Saved data entries:
/-! ### The gate -/

/-- R125, R127 to R132, R144 (06_cycle_frames_and_gate.md): how every slot passes a member. A slot in a frame whose header is not in order, behind a
failed header CRC-16 or through a gate whose flask is fenced leaves as it came; a failed header CRC-16 of its own is counted and goes on as the
complement; with reserved bits, of another ring or for another node it leaves as it came, a hop slot with its hop counted down; before the node
serves, the slots of Table GATE-4 that need it leave with NOT_OP; else the slot leaves with what its operation decides. `Chip.arrive` counts its
bytes to its frame. -/
def Obligations.SlotsPassOrAct : Prop :=
  ∀ (x : Slot) (op8 : BitVec 8) (s : State),
    let c := s.chip
    let slots : List (Instr × Nat × Bool × Bool × (Chip → Slot → SlotOut × Chip)) :=
      [(.hopRd x, 1, true, true, gateRd 1), (.hopWr x, 2, true, true, gateWr), (.stRd x, 3, false, true, gateRd 3),
       (.stWr x, 4, false, true, gateWr), (.stRw x, 5, false, true, gateRw), (.bcOr x, 6, false, true, gateOr),
       (.imgRd x, 8, false, false, gateImgRd), (.imgWr x, 9, false, false, gateImgWr), (.mbxPut x, 10, false, true, gateMbxPut),
       (.mbxGet x, 11, false, true, gateMbxGet), (.tunnel x, 12, false, false, gateTunnel), (.telem x, 13, false, false, gateTelem),
       (.eventSlot x, 14, false, false, gateEvent), (.pourArm x, 16, false, true, gateArm), (.pourSlot x, 17, false, true, gatePour),
       (.delaySlot x, 18, false, true, gateDelay)]
    let aside (d : Chip) : Bool := d.gate.run.shut || d.gate.run.stop || !hdrOk d.gate.run.hdr
    let goodCrc (op : Nat) : Bool :=
      (crc16 0xFFFF (natBytes 1 op ++ natBytes 1 x.flags.toNat ++ natBytes 2 x.addr.toNat ++ natBytes 4 x.target.toNat ++
        natBytes 2 x.len.toNat)).toNat == x.hcrc.toNat
    let spoilt (d : Chip) (op : Nat) : Chip :=
      let t := (d.inc Reg.GATE_HCRC_CNT).forward (x.asCame op).spoiled
      t.setRun { t.gate.run with stop := true }
    (c.gatePort = none →
      Gives (.slotHeaderCrcFail ⟨op8, x⟩) s c ∧ Gives (.nopSlot x) s c ∧ Gives (.badOpSlot op8 x) s c ∧ ∀ k ∈ slots, Gives k.1 s c) ∧
    (∀ p : Nat, c.gatePort = some p →
      (∀ (i : Instr) (op : Nat) (hop early : Bool) (f : Chip → Slot → SlotOut × Chip), (i, op, hop, early, f) ∈ slots →
        let d := c.arrive p op x
        (aside d = true → Gives i s (d.forward (x.asCame op))) ∧
        (aside d = false → goodCrc op = false → Gives i s (spoilt d op)) ∧
        (aside d = false → goodCrc op = true → x.reserved op = true → Gives i s ((d.inc Reg.GATE_BAD_OP_CNT).forward (x.asCame op))) ∧
        (aside d = false → goodCrc op = true → x.reserved op = false →
          let mine := x.ring = d.get Reg.CHAIN_STAT_RING
          let here := if hop then x.station = 0 else d.addressed x.station = true
          let addr := if hop then x.withStation 1023 else x.addr.toNat
          (¬mine → Gives i s (d.forward (x.asCame op))) ∧
          (mine → hop = true → x.station = 1023 → Gives i s (d.forward (x.asCame op))) ∧
          (mine → hop = true → x.station ≠ 1023 → x.station ≠ 0 →
            Gives i s (d.forward { x.asCame op with addr := x.withStation (x.station - 1) }.sealed_)) ∧
          (mine → hop = false → d.addressed x.station = false → Gives i s (d.forward (x.asCame op))) ∧
          (mine → here → d.clk.serving = false → early = false →
            Gives i s (d.forward { x.asCame op with rflags := x.rflags.toNat ||| 4 })) ∧
          (mine → here → d.clk.serving = true ∨ early = true →
            Gives i s ((f d x).2.slotLeaves op addr x { (f d x).1 with flags := (f d x).1.flags ||| d.notOp })))) ∧
      (let d := c.arrive p op8.toNat x
       (goodCrc op8.toNat = false → aside d = true → Gives (.slotHeaderCrcFail ⟨op8, x⟩) s (d.forward (x.asCame op8.toNat))) ∧
       (goodCrc op8.toNat = false → aside d = false → Gives (.slotHeaderCrcFail ⟨op8, x⟩) s (spoilt d op8.toNat)) ∧
       (opListed op8.toNat = false ∨ x.reserved op8.toNat = true →
        (aside d = true → Gives (.badOpSlot op8 x) s (d.forward (x.asCame op8.toNat))) ∧
        (aside d = false → goodCrc op8.toNat = false → Gives (.badOpSlot op8 x) s (spoilt d op8.toNat)) ∧
        (aside d = false → goodCrc op8.toNat = true →
          Gives (.badOpSlot op8 x) s ((d.inc Reg.GATE_BAD_OP_CNT).forward (x.asCame op8.toNat))))) ∧
      (let d := c.arrive p 0 x
       (aside d = true → Gives (.nopSlot x) s (d.forward (x.asCame 0))) ∧
       (aside d = false → goodCrc 0 = false → Gives (.nopSlot x) s (spoilt d 0)) ∧
       (aside d = false → goodCrc 0 = true → x.reserved 0 = false → Gives (.nopSlot x) s (d.forward (x.asCame 0))) ∧
       (aside d = false → goodCrc 0 = true → x.reserved 0 = true →
        Gives (.nopSlot x) s ((d.inc Reg.GATE_BAD_OP_CNT).forward (x.asCame 0))))) ∧
    (goodCrc op8.toNat = true → Gives (.slotHeaderCrcFail ⟨op8, x⟩) s c) ∧
    (opListed op8.toNat = true → x.reserved op8.toNat = false → Gives (.badOpSlot op8 x) s c)
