@[simp] theorem isaDropp_keeps (e a : Nat) (s : Chip) : Keeps s (isaDropp e a s) := by
  unfold isaDropp
  repeat' first
    | (try lift_lets); intro x
      first
      | have hx : Keeps s x := by simp only [x]; (repeat' first | with_reducible refine Chip.isa_keeps _ _ _ fun s => ?_ | (simp [*]; done) | split | dsimp only); done
        clear_value x
      | have hx : Keeps s x.2 := by simp only [x]; (repeat' first | with_reducible refine Chip.isa_keeps _ _ _ fun s => ?_ | (simp [*]; done) | split | dsimp only); done
        clear_value x
      | clear_value x
    | with_reducible refine Chip.isa_keeps _ _ _ fun s => ?_
    | simp [*]; done
    | split
    | dsimp only

@[simp] theorem isaAlloc_keeps (e d : Nat) (wait : Bool) (s : Chip) : Keeps s (isaAlloc e d wait s) := by
  unfold isaAlloc
  repeat' first
    | (try lift_lets); intro x
      first
      | have hx : Keeps s x := by simp only [x]; (repeat' first | with_reducible refine Chip.isa_keeps _ _ _ fun s => ?_ | (simp [*]; done) | split | dsimp only); done
        clear_value x
      | have hx : Keeps s x.2 := by simp only [x]; (repeat' first | with_reducible refine Chip.isa_keeps _ _ _ fun s => ?_ | (simp [*]; done) | split | dsimp only); done
        clear_value x
      | clear_value x
    | with_reducible refine Chip.isa_keeps _ _ _ fun s => ?_
    | simp [*]; done
    | rename_i h; obtain rfl := congrArg Prod.snd h; simp; done
    | split
    | dsimp only

@[simp] theorem isaFree_keeps (e a : Nat) (s : Chip) : Keeps s (isaFree e a s) := by
  unfold isaFree
  repeat' first
    | (try lift_lets); intro x
      first
      | have hx : Keeps s x := by simp only [x]; (repeat' first | with_reducible refine Chip.isa_keeps _ _ _ fun s => ?_ | (simp [*]; done) | split | dsimp only); done
        clear_value x
      | have hx : Keeps s x.2 := by simp only [x]; (repeat' first | with_reducible refine Chip.isa_keeps _ _ _ fun s => ?_ | (simp [*]; done) | split | dsimp only); done
        clear_value x
      | clear_value x
    | with_reducible refine Chip.isa_keeps _ _ _ fun s => ?_
    | simp [*]; done
    | split
    | dsimp only

@[simp] theorem isaGive_keeps (e a b : Nat) (s : Chip) : Keeps s (isaGive e a b s) := by
  unfold isaGive
  repeat' first
    | (try lift_lets); intro x
      first
      | have hx : Keeps s x := by simp only [x]; (repeat' first | with_reducible refine Chip.isa_keeps _ _ _ fun s => ?_ | (simp [*]; done) | split | dsimp only); done
        clear_value x
      | have hx : Keeps s x.2 := by simp only [x]; (repeat' first | with_reducible refine Chip.isa_keeps _ _ _ fun s => ?_ | (simp [*]; done) | split | dsimp only); done
        clear_value x
      | clear_value x
    | with_reducible refine Chip.isa_keeps _ _ _ fun s => ?_
    | simp [*]; done
    | split
    | dsimp only

@[simp] theorem isaLock_keeps (e d a : Nat) (wait : Bool) (s : Chip) : Keeps s (isaLock e d a wait s) := by
  unfold isaLock
  repeat' first
    | (try lift_lets); intro x
      first
      | have hx : Keeps s x := by simp only [x]; (repeat' first | with_reducible refine Chip.isa_keeps _ _ _ fun s => ?_ | (simp [*]; done) | split | dsimp only); done
        clear_value x
      | have hx : Keeps s x.2 := by simp only [x]; (repeat' first | with_reducible refine Chip.isa_keeps _ _ _ fun s => ?_ | (simp [*]; done) | split | dsimp only); done
        clear_value x
      | clear_value x
    | with_reducible refine Chip.isa_keeps _ _ _ fun s => ?_
    | simp [*]; done
    | split
    | dsimp only

@[simp] theorem isaUnlock_keeps (e a : Nat) (s : Chip) : Keeps s (isaUnlock e a s) := by
  unfold isaUnlock
  repeat' first
    | (try lift_lets); intro x
      first
      | have hx : Keeps s x := by simp only [x]; (repeat' first | with_reducible refine Chip.isa_keeps _ _ _ fun s => ?_ | (simp [*]; done) | split | dsimp only); done
        clear_value x
      | have hx : Keeps s x.2 := by simp only [x]; (repeat' first | with_reducible refine Chip.isa_keeps _ _ _ fun s => ?_ | (simp [*]; done) | split | dsimp only); done
        clear_value x
      | clear_value x
    | with_reducible refine Chip.isa_keeps _ _ _ fun s => ?_
    | simp [*]; done
    | split
    | dsimp only

@[simp] theorem isaUnpoison_keeps (e a : Nat) (s : Chip) : Keeps s (isaUnpoison e a s) := by
  unfold isaUnpoison
  repeat' first
    | (try lift_lets); intro x
      first
      | have hx : Keeps s x := by simp only [x]; (repeat' first | with_reducible refine Chip.isa_keeps _ _ _ fun s => ?_ | (simp [*]; done) | split | dsimp only); done
        clear_value x
      | have hx : Keeps s x.2 := by simp only [x]; (repeat' first | with_reducible refine Chip.isa_keeps _ _ _ fun s => ?_ | (simp [*]; done) | split | dsimp only); done
        clear_value x
      | clear_value x
    | with_reducible refine Chip.isa_keeps _ _ _ fun s => ?_
    | simp [*]; done
    | split
    | dsimp only

@[simp] theorem isaRecv_keeps (e d a : Nat) (wait : Bool) (s : Chip) : Keeps s (isaRecv e d a wait s) := by
  unfold isaRecv
  repeat' first
    | (try lift_lets); intro x
      first
      | have hx : Keeps s x := by simp only [x]; (repeat' first | with_reducible refine Chip.isa_keeps _ _ _ fun s => ?_ | (simp [*]; done) | split | dsimp only); done
        clear_value x
      | have hx : Keeps s x.2 := by simp only [x]; (repeat' first | with_reducible refine Chip.isa_keeps _ _ _ fun s => ?_ | (simp [*]; done) | split | dsimp only); done
        clear_value x
      | clear_value x
    | with_reducible refine Chip.isa_keeps _ _ _ fun s => ?_
    | simp [*]; done
    | rename_i h; obtain rfl := congrArg Prod.snd h; simp; done
    | split
    | dsimp only

@[simp] theorem isaCtlOp_keeps (e d : Nat) (s : Chip) : Keeps s (isaCtlOp e d s) := by
  unfold isaCtlOp
  repeat' first
    | (try lift_lets); intro x
      first
      | have hx : Keeps s x := by simp only [x]; (repeat' first | with_reducible refine Chip.isa_keeps _ _ _ fun s => ?_ | (simp [*]; done) | split | dsimp only); done
        clear_value x
      | have hx : Keeps s x.2 := by simp only [x]; (repeat' first | with_reducible refine Chip.isa_keeps _ _ _ fun s => ?_ | (simp [*]; done) | split | dsimp only); done
        clear_value x
      | clear_value x
    | with_reducible refine Chip.isa_keeps _ _ _ fun s => ?_
    | simp [*]; done
    | split
    | dsimp only

@[simp] theorem isaWmarkOp_keeps (e : Nat) (s : Chip) : Keeps s (isaWmarkOp e s) := by
  unfold isaWmarkOp
  repeat' first
    | (try lift_lets); intro x
      first
      | have hx : Keeps s x := by simp only [x]; (repeat' first | with_reducible refine Chip.isa_keeps _ _ _ fun s => ?_ | (simp [*]; done) | split | dsimp only); done
        clear_value x
      | have hx : Keeps s x.2 := by simp only [x]; (repeat' first | with_reducible refine Chip.isa_keeps _ _ _ fun s => ?_ | (simp [*]; done) | split | dsimp only); done
        clear_value x
      | clear_value x
    | with_reducible refine Chip.isa_keeps _ _ _ fun s => ?_
    | simp [*]; done
    | split
    | dsimp only

@[simp] theorem isaWtimeOp_keeps (e a b : Nat) (s : Chip) : Keeps s (isaWtimeOp e a b s) := by
  unfold isaWtimeOp
  repeat' first
    | (try lift_lets); intro x
      first
      | have hx : Keeps s x := by simp only [x]; (repeat' first | with_reducible refine Chip.isa_keeps _ _ _ fun s => ?_ | (simp [*]; done) | split | dsimp only); done
        clear_value x
      | have hx : Keeps s x.2 := by simp only [x]; (repeat' first | with_reducible refine Chip.isa_keeps _ _ _ fun s => ?_ | (simp [*]; done) | split | dsimp only); done
        clear_value x
      | clear_value x
    | with_reducible refine Chip.isa_keeps _ _ _ fun s => ?_
    | simp [*]; done
    | split
    | dsimp only

@[simp] theorem isaEvent_keeps (e d : Nat) (wait : Bool) (s : Chip) : Keeps s (isaEvent e d wait s) := by
  unfold isaEvent
  repeat' first
    | (try lift_lets); intro x
      first
      | have hx : Keeps s x := by simp only [x]; (repeat' first | with_reducible refine Chip.isa_keeps _ _ _ fun s => ?_ | (simp [*]; done) | split | dsimp only); done
        clear_value x
      | have hx : Keeps s x.2 := by simp only [x]; (repeat' first | with_reducible refine Chip.isa_keeps _ _ _ fun s => ?_ | (simp [*]; done) | split | dsimp only); done
        clear_value x
      | clear_value x
    | with_reducible refine Chip.isa_keeps _ _ _ fun s => ?_
    | simp [*]; done
    | rename_i h; obtain rfl := congrArg Prod.snd h; simp; done
    | split
    | dsimp only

**Assignment:** Find every line above that contains the word "badOpSlot", and return each one.

**Completed task:**
      Gives (.slotHeaderCrcFail ⟨op8, x⟩) s c ∧ Gives (.nopSlot x) s c ∧ Gives (.badOpSlot op8 x) s c ∧ ∀ k ∈ slots, Gives k.1 s c) ∧
        (aside d = true → Gives (.badOpSlot op8 x) s (d.forward (x.asCame op8.toNat))) ∧
        (aside d = false → goodCrc op8.toNat = false → Gives (.badOpSlot op8 x) s (spoilt d op8.toNat)) ∧
          Gives (.badOpSlot op8 x) s ((d.inc Reg.GATE_BAD_OP_CNT).forward (x.asCame op8.toNat))))) ∧
    (opListed op8.toNat = true → x.reserved op8.toNat = false → Gives (.badOpSlot op8 x) s c)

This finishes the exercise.